Insert the SD Card into the adapter, and plug it in to your PC. Back on the Imager, under 'Choose Device', select your Raspberry Pi 4, under 'Choose OS', select
Raspberry Pi OS (other) >> Rasoberry Pi OS Lite (64-bit), and under 'Storage', select your attached SD card storage device. Hit 'Next', then 'Edit Settings'.
Now this part is very important, in the Settings Menu: input a username and password. Then, head over to the 'Services' tab, and check the box for 'Enable SSH'!Now connect your Raspberry Pi directly to your router using an Ethernet cable. Power on the Raspberry Pi. Allow it about 10 minutes to boot, and to connect to your router and Internet.
- Download the MSI for Putty (an SSH client to connect to your Raspberry Pi). Install and launch it.
Navigate to your router's admin panel. For this tutorial, mine is http://192.168.0.1 | Yours may be different depending on your router. The interface you see there will also differ, but here's mine:
Navigate to the DHCP Clients list, and look for your Raspberry Pi's name. Look for its IP. Copy the IP for your Raspberry Pi, then head back to the Putty SSH application. Enter the IP into the 'Host Name' box, and hit 'Open'.
I thought these were pretty interesting, by the way: TP-Link networking devices | Also see: Building DDoS TP-Link Botnets.
- Verify the SSH server (your Raspberry Pi), then accept the warning. Enter the username and password that you configured earlier in the Raspberry Pi Imager settings. Then, enter the commands:
sudo apt update && sudo apt upgrade -y
Wireguard
This is easily my favorite VPN. It has robust security. It's really fast. It's free. Be sure to check out their website, and read a little about how it works. If you have time, read the technical whitepaper. It's about 20 pages. It's pretty insightful, and reassuring from a safety standpoint. "WireGuard eschews puzzle-solving constructs..."
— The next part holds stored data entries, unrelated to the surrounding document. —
-- ==== Sys2Proof/Certificates/Slice0/Obligations.lean ====
section
/-! DEFINITION. What is claimed of the model, for the provers: every command's effect where it completes, what it leaves alone,
and the rules of the whole device. Names under Claim are the words these statements are said in. -/

open Sys2Proof Sys2Proof.Machine

/-! ### Words of the claims -/

/-- Memory outside these ranges of device addresses, given by first byte and length, reads as before. -/
def Claim.MemOnly (s t : State) (ranges : List (Nat × Nat)) : Prop :=
  ∀ q, (∀ r ∈ ranges, ∀ p ∈ piecesOf r.1 r.2, ∀ k, s.memKey p.1 = some k → q < k ∨ k + p.2 ≤ q) →
    SMap.get memDefault t.mem q = SMap.get memDefault s.mem q

/-- A register write of the host outside the HOST_ block is dropped and counted (R453). -/
def Claim.hostDenied (s t : State) : Prop :=
  s.SameBut t [.ctrs] ∧ t.count .HOST_WRITE_DENIED_COUNT = min counterMax (s.count .HOST_WRITE_DENIED_COUNT + 1)

/-! ### Every command -/

/-- A step takes the command at the front of the queue and carries it out on the state whose queue is the rest. -/
def Obligations.StepRunsFrontCommand : Prop :=
  ∀ (c : Instr) (rest : List Instr) (s : State),
    s.pending = c :: rest → step s = exec c { s with pending := rest }

/-- The state after reset is sound: its maps are canonical, reserved bits read 0, counters fit (R5, R34, R605). -/
def Obligations.ResetSound : Prop := State.reset.Sound

/-- Every step keeps soundness: canonical maps, reserved bits 0 (R5), counters within 32 bits (R34). -/
def Obligations.StepKeepsSound : Prop := ∀ s t : State, s.Sound → step s = .next t → t.Sound

/-- No command touches the commands that wait behind it. -/
def Obligations.ExecKeepsQueue : Prop := ∀ (c : Instr) (s t : State), exec c s = .next t → t.pending = s.pending

/-- A FATAL device does nothing but on COLD_RESET and WARM_RESET (R464, R550). -/
def Obligations.FatalDeviceIsStill : Prop :=
  ∀ (c : Instr) (s : State), s.fatal = true → c ≠ .coldReset → c ≠ .warmReset → (∀ d, c ≠ .debugTapInstruction d) →
    exec c s = .next s

/-- Counters never go back except by a reset, and saturate at 0xFFFFFFFF (R34). -/
def Obligations.CountersOnlyGrow : Prop :=
  ∀ (c : Instr) (s t : State) (k : Ctr), s.Sound → exec c s = .next t → c ≠ .coldReset → c ≠ .warmReset →
    s.count k ≤ t.count k ∧ t.count k ≤ 0xFFFFFFFF

/-- A debug access with the debug lock open stops the model: the spec gives it no effect (R522, R616); boundary scan, and
debug access with the lock closed, leave the state as it is. -/
def Obligations.DebugTapInstruction : Prop :=
  ∀ s : State,
    (s.debugOpen = true → exec (.debugTapInstruction true) s = .fault .debugAccess)
    ∧ exec (.debugTapInstruction false) s = .next s
    ∧ (s.debugOpen = false → exec (.debugTapInstruction true) s = .next s)

/-! ### Sailings -/

/-- The phases of a sailing (R11, R30, R32): LATCH publishes the number, RUN and CLOSE change the phase, and a tile that still
runs at the end of CLOSE holds up its core's next LATCH work (R25). -/
def Claim.SailingPhases : Prop :=
  ∀ s : State, s.Live →
    (∀ n busy telem temp, s.phase = 2 → n.toNat = s.now + 1 →
      ∃ t, exec (.sailLatch n busy telem temp) s = .next t ∧ t.now = n.toNat)
    ∧ (s.phase = 0 → ∃ t, exec .sailRun s = .next t ∧ t.phase = 1)
    ∧ (s.phase = 1 → ∃ t, exec .sailClose s = .next t ∧ t.phase = 2)
    ∧ (∀ c : Fin 80, s.phase = 2 → s.sail.late.get (fun _ => false) c = false → s.flightsOf c ≠ [] →
      ∃ t, exec (.sailCloseOverrun c) s = .next t ∧ t.sail.late.get (fun _ => false) c = true
        ∧ t.flag F.SAIL_STATUS_CLOSE_OVERRUN = true)

/-- A slot that nothing holds back issues: its tile is in flight on its path with the windows of that moment, as a
WIN_ADV before it leaves them, and the slot has left its list (R20, R65, R66, R86). -/
def Obligations.SlotIssues : Prop :=
  ∀ (s : State) (c : Fin 80) (now : BitVec 32) (i : SlotItem) (is : List SlotItem) (d : BitVec 512) (p : Path),
    s.Live → s.phase = 1 → s.inCapture s.now = false → s.sail.late.get (fun _ => false) c = false →
    s.coreRetired c = false → s.coreHeld c = false → s.itemsOf c = i :: is → i.bad = false →
    slotReserved i.word = false → (i.carried = true ∨ slotEarliest i.word ≤ now.toNat) →
    (slotWait i.word = false ∨ i.granted = true) → s.tileDesc (slotDesc i.word) = some d →
    rejectReason (s.winsNext c) d = 0 → opPath (tOp d) = some p → s.flight c p = none → s.mustWait c d = false →
    (tileTouches (s.winsNext c) d).any (fun q => s.rangeWaits c q.1 q.2.1) = false →
    ∃ t, exec (.slotIssue c now) s = .next t
      ∧ t.flight c p = some { desc := d, addr := slotDesc i.word, wins := s.winsNext c }
      ∧ t.sail.items = s.sail.items.put (fun _ => []) c is ∧ t.flag (pathBusy p) c = true
      ∧ s.SameBut t [.regs, .sail, .core] ∧ s.SameRegs t [.CORE_STATUS]

/-- Time (R12, R14, R16, R31, R33, R614, R615): what each source of time does to the time state, the offset, the clock and what
it slews by, and a commit of a timetable. -/
def Claim.TimeSources : Prop :=
  ∀ s : State, s.Live →
    let heard (t : State) (x tai : Int) : Prop := t.get F.SAIL_TIME_OFFSET_OFFSET_NS = offsetCode x
      ∧ (s.sail.ran = true → t.sail.slew = x ∧ t.sail.clock = s.sail.clock)
      ∧ (s.sail.ran = false → t.sail.clock = tai ∧ t.sail.slew = s.sail.slew)
    (∀ (p : Fin 32) (x : Int) (tai : BitVec 64), s.portUp p = true →
      let good := if x.natAbs ≤ 50 then s.sail.ptpGood + 1 else 0
      ∃ t, exec (.ptpMessage p ⟨x, tai⟩) s = .next t ∧ heard t x tai.toNat ∧ t.sail.ptpSeen = true ∧ t.sail.taiNext = none
        ∧ t.timeState = (if s.timeState = 2 then if x.natAbs > 20000 then 0 else 2
            else if good ≥ 16 then 2 else s.timeState)
        ∧ (s.timeState ≠ 2 → good < 16 → t.sail.ptpGood = good))
    ∧ (s.timeState = 2 → ∃ t, exec .ptpLoss s = .next t ∧ t.timeState = 1)
    ∧ (s.timeState = 1 → s.sail.ppsPresent = false → ∃ t, exec .holdoverExpire s = .next t ∧ t.timeState = 0)
    ∧ (∀ x : Int,
      (s.timeState = 1 → ∃ t, exec (.ppsEdge x) s = .next t ∧ t.sail.ppsPresent = true
        ∧ heard t x (nextSecond s.sail.clock) ∧ s.SameBut t [.regs, .sail] ∧ s.SameRegs t [.SAIL_TIME_OFFSET])
      ∧ (s.timeState = 2 → 1000 < x.natAbs → ∃ t, exec (.ppsEdge x) s = .next t ∧ s.SameBut t [.ctrs]
        ∧ t.count .PKG_PPS_REJECT_COUNT = min counterMax (s.count .PKG_PPS_REJECT_COUNT + 1))
      ∧ (s.timeState = 2 → x.natAbs ≤ 1000 →
        exec (.ppsEdge x) s = .next { s with sail := { s.sail with ppsPresent := true } })
      ∧ (s.timeState = 0 → s.sail.ptpSeen = false → s.sail.taiNext = none → s.sail.taiSet = true →
        let good := if x.natAbs ≤ 50 then s.sail.ppsGood + 1 else 0
        ∃ t, exec (.ppsEdge x) s = .next t ∧ heard t x (nextSecond s.sail.clock)
          ∧ t.timeState = (if good ≥ 16 then 1 else 0) ∧ (good < 16 → t.sail.ppsGood = good))
      ∧ (∀ second : Nat, s.timeState = 0 → s.sail.ptpSeen = false → s.sail.taiNext = some second →
        ∃ t, exec (.ppsEdge x) s = .next t ∧ s.SameBut t [.sail] ∧ t.sail.taiNext = none ∧ t.sail.taiSet = true
          ∧ (s.sail.ran = false → t.sail.clock = second * 1000000000)
          ∧ (s.sail.ran = true → t.sail.slew = s.secondsOff second x)))
    ∧ exec .ppsLoss s = .next { s with sail := { s.sail with ppsPresent := false, ppsGood := 0 } }
    ∧ exec .ref10mLoss s = .next { s with sail := { s.sail with refPresent := false } }
    ∧ exec .ref10mReturn s = .next { s with sail := { s.sail with refPresent := true } }
    ∧ (∀ (a : Agent) (x : BitVec 64), ∃ t, exec (.taiSecondsWrite a x) s = .next t
      ∧ if a = .host then Claim.hostDenied s t
        else if s.timeState = 0 ∧ s.sail.ptpSeen = false then
          t.sail.taiNext = some (x.toNat % 2 ^ 48) ∧ t.sail.taiSet = false
            ∧ t.get F.SAIL_TAI_SECONDS_SECONDS = x.toNat % 2 ^ 48
            ∧ s.SameBut t [.regs, .sail] ∧ s.SameRegs t [.SAIL_TAI_SECONDS]
        else t = s)
    ∧ (∀ (a : Agent) (x : BitVec 64), ∃ t, exec (.sailTtCommit a x) s = .next t
      ∧ if a = .host then Claim.hostDenied s t
        else t.sail.commit = some (x.toNat % 2 ^ 48) ∧ t.get F.SAIL_TT_COMMIT_TARGET = x.toNat % 2 ^ 48
          ∧ s.SameBut t [.regs, .sail] ∧ s.SameRegs t [.SAIL_TT_COMMIT])

/-- The phases of a sailing, the sources of time, and a commit: its parts. -/
def Obligations.SailingsAndTime : Prop := Claim.SailingPhases ∧ Claim.TimeSources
- Now, we can proceed with the installation instructions from the Wireguard website, but the package of shell scripts for installing either Wireguard or OpenVPN,
Pi-VPN, is more useful. To kick off the installation, run the command:
curl -L https://install.pivpn.io | bash
Once the menu pops up, hit 'Ok' to continue until we reach the menu asking us about DHCP. We can configure this in the router later. Hit Enter until we are asked to choose either Wireguard or OpenVPN.
Wireguard is the default, so hit Enter and continue. When we get to 'Default Wireguard Port', we can leave it at the default 51820. The next menu we stop at is 'DNS Provider', where we can leave Quad9 as the default (we'll change this later) and continue.
Now, the menu 'Public IP or DNS' is important. Here, we can leave the default. I may make a tutorial later about using a dynamic DNS client, but for now, here's a tutorial if you want to get ahead. Hit Enter all the way to the last menu where we'll select the option to 'Reboot Now'. Then reconnect to your Raspberry Pi through Putty SSH after a couple minutes. - While it's rebooting, let's head back to the router admin panel. We must port forward. Again, your router might be different from mine, but there are lots of tutorials for this online. Take
a look at the image I attached below.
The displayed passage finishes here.